** Opening Raw data block **

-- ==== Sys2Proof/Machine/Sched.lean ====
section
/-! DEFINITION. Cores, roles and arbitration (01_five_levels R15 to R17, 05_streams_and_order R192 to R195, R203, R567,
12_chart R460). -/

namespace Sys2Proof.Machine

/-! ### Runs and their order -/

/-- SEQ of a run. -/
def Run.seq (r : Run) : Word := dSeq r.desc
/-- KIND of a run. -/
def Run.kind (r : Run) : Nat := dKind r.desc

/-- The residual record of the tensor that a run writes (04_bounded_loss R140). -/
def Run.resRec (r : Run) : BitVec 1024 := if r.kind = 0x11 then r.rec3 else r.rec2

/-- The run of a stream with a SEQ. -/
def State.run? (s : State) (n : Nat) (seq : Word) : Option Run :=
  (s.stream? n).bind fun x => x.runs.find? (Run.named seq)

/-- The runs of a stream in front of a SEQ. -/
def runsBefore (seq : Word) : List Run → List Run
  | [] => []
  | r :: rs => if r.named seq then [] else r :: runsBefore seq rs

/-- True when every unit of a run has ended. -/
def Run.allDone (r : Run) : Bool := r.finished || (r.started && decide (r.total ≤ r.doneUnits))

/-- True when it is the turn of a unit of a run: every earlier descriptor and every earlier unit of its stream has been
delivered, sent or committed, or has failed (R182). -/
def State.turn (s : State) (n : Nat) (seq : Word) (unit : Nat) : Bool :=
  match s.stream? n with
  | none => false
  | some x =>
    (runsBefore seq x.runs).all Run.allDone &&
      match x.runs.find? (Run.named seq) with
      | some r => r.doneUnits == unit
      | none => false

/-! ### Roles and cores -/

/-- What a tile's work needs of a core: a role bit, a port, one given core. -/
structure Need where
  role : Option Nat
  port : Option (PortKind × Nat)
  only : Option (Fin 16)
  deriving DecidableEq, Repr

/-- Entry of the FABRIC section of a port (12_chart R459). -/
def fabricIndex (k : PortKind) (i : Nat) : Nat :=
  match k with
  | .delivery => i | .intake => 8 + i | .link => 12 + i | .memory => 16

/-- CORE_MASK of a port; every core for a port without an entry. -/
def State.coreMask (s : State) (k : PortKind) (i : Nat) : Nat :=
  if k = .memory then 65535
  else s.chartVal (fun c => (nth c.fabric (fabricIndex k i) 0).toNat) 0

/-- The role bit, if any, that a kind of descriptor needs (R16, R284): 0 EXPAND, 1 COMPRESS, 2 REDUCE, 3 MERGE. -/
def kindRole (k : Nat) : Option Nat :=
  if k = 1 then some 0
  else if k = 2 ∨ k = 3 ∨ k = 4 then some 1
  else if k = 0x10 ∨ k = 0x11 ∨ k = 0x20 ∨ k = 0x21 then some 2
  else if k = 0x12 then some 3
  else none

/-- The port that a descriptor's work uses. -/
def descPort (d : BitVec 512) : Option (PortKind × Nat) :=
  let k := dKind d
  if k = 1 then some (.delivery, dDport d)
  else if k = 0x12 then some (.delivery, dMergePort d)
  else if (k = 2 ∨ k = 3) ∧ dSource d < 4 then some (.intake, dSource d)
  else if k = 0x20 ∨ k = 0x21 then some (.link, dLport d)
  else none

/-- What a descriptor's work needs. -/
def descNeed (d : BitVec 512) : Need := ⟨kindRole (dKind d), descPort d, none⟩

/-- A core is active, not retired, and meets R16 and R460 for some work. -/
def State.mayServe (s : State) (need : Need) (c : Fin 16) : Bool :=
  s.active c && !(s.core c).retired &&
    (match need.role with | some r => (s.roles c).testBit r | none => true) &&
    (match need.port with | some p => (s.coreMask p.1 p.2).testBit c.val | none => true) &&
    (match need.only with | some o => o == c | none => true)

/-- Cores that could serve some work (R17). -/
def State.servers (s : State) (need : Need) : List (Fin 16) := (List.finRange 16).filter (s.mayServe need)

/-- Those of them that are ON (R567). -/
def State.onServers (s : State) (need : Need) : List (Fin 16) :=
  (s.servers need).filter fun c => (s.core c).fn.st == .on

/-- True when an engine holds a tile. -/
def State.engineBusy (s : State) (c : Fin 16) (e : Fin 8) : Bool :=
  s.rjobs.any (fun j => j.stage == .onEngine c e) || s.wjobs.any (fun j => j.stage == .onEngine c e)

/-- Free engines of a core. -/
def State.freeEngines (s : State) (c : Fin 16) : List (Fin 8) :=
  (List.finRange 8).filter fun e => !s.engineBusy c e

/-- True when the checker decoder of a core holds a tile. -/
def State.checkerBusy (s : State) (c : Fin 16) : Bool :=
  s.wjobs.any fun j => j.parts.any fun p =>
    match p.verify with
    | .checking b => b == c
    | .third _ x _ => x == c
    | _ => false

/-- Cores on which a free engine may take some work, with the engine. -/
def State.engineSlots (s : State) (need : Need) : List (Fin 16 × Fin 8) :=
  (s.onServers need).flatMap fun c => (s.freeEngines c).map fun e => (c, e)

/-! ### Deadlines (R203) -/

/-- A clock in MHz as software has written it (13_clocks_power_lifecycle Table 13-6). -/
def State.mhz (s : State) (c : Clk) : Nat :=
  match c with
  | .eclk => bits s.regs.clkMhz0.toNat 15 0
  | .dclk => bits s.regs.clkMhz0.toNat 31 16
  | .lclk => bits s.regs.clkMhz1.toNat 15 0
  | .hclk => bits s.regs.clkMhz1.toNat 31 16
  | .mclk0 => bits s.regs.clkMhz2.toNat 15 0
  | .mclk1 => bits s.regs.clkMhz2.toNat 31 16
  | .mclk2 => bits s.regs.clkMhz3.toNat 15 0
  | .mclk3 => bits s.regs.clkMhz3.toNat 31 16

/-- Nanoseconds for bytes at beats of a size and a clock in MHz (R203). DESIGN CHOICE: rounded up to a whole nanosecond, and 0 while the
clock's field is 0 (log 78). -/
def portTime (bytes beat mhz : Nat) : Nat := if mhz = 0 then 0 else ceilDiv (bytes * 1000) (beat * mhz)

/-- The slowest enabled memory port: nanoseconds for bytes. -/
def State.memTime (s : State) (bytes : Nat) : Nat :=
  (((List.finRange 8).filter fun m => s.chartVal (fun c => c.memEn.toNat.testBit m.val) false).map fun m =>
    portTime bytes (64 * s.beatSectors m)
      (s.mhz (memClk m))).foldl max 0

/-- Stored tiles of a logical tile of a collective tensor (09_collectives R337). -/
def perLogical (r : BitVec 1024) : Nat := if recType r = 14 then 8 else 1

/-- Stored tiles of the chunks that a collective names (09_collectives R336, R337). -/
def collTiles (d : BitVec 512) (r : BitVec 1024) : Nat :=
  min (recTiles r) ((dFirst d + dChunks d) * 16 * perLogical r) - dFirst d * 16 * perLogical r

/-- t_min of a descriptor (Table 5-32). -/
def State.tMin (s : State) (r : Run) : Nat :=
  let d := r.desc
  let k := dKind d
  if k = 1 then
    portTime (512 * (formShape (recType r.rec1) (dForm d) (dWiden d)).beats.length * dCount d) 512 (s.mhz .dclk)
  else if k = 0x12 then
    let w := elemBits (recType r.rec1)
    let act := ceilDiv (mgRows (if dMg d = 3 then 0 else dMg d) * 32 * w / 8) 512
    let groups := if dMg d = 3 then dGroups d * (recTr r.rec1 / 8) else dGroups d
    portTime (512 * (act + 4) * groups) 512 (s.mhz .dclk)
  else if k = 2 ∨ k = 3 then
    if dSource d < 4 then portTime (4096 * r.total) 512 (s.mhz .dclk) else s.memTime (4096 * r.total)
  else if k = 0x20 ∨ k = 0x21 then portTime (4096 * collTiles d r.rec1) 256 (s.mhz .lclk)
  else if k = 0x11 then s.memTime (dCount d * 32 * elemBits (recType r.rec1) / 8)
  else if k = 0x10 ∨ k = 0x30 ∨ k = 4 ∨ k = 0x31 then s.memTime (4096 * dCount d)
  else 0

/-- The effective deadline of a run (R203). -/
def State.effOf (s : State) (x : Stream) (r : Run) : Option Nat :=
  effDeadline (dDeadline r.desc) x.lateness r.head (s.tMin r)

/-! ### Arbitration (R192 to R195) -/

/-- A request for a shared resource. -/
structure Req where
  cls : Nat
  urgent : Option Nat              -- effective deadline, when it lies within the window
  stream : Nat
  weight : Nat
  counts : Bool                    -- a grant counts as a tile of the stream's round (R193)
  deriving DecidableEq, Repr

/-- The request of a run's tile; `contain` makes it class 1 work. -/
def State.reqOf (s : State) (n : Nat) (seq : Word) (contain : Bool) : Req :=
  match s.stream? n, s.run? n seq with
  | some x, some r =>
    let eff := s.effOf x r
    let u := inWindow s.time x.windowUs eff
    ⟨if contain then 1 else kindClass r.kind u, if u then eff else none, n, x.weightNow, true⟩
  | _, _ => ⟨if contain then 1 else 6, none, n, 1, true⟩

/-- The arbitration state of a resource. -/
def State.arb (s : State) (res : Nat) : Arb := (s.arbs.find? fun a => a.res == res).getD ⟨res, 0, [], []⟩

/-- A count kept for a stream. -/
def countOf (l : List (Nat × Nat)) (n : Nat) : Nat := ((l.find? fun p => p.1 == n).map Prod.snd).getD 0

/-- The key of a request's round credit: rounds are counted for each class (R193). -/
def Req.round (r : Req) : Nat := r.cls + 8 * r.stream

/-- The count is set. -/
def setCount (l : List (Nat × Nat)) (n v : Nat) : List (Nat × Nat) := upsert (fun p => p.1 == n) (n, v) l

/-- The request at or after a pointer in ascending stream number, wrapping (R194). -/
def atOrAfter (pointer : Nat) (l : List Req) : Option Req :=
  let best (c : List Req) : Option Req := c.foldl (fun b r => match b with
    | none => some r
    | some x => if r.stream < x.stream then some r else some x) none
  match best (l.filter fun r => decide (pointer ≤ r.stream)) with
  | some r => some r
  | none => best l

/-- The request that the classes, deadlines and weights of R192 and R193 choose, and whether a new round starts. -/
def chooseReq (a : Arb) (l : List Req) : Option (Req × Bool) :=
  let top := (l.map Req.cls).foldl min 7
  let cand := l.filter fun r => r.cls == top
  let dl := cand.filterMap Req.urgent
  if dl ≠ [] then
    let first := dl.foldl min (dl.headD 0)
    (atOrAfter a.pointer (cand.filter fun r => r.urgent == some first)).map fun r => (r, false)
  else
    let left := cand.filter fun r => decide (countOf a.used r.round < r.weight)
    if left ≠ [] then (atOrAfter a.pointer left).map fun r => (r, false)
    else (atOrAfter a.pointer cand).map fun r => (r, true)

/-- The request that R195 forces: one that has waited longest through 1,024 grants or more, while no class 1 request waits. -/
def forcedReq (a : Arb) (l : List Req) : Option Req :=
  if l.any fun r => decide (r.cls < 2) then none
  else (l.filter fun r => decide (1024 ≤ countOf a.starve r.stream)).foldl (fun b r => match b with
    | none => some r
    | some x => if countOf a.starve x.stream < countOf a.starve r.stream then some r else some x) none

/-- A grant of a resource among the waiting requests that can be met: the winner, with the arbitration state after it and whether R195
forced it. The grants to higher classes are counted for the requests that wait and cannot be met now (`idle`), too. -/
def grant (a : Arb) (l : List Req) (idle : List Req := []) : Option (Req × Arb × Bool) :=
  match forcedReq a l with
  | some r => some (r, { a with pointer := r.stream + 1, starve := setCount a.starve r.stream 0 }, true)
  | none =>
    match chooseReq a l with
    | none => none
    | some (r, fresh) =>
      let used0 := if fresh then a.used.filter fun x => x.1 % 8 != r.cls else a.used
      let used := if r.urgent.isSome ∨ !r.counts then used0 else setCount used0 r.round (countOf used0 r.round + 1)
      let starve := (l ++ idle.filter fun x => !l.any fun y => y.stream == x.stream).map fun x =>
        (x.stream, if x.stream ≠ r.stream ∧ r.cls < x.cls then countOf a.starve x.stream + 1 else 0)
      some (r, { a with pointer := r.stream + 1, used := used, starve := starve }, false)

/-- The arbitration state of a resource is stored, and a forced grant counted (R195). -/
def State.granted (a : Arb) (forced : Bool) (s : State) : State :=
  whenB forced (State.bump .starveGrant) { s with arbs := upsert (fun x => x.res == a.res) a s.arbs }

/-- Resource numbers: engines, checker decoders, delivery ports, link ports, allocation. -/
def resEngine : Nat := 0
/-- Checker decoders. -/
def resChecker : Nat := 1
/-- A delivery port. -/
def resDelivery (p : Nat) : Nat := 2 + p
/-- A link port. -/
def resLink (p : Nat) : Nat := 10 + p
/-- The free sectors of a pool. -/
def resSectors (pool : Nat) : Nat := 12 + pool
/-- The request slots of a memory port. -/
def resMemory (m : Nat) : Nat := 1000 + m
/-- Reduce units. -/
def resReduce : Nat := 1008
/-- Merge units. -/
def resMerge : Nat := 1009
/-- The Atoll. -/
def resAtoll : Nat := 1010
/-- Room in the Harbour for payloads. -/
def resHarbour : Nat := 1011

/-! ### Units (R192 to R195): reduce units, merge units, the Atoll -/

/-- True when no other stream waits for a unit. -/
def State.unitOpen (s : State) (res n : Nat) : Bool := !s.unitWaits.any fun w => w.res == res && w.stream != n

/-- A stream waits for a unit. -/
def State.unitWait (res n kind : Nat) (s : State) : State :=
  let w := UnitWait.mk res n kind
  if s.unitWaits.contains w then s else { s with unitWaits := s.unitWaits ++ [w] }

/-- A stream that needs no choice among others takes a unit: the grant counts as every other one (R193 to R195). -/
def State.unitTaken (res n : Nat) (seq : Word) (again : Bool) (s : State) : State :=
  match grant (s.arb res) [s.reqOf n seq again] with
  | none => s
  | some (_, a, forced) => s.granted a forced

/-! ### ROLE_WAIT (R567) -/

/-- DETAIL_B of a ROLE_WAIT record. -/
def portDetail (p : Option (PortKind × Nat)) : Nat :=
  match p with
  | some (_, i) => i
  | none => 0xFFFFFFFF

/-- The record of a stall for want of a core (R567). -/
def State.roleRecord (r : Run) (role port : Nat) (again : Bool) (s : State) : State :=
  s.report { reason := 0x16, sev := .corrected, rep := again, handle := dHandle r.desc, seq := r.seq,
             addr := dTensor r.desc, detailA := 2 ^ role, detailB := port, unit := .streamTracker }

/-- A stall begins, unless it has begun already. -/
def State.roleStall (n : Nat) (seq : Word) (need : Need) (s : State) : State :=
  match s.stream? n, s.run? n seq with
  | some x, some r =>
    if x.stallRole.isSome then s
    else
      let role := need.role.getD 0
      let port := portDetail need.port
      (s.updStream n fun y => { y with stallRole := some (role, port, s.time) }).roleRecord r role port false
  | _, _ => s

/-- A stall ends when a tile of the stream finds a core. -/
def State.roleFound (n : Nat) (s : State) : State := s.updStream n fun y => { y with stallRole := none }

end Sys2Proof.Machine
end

** Closing Raw data block **

• Task objective: Only the lines containing "tMin" are needed; copy each of them from the data.

• Output for this task:
def State.tMin (s : State) (r : Run) : Nat :=
  effDeadline (dDeadline r.desc) x.lateness r.head (s.tMin r)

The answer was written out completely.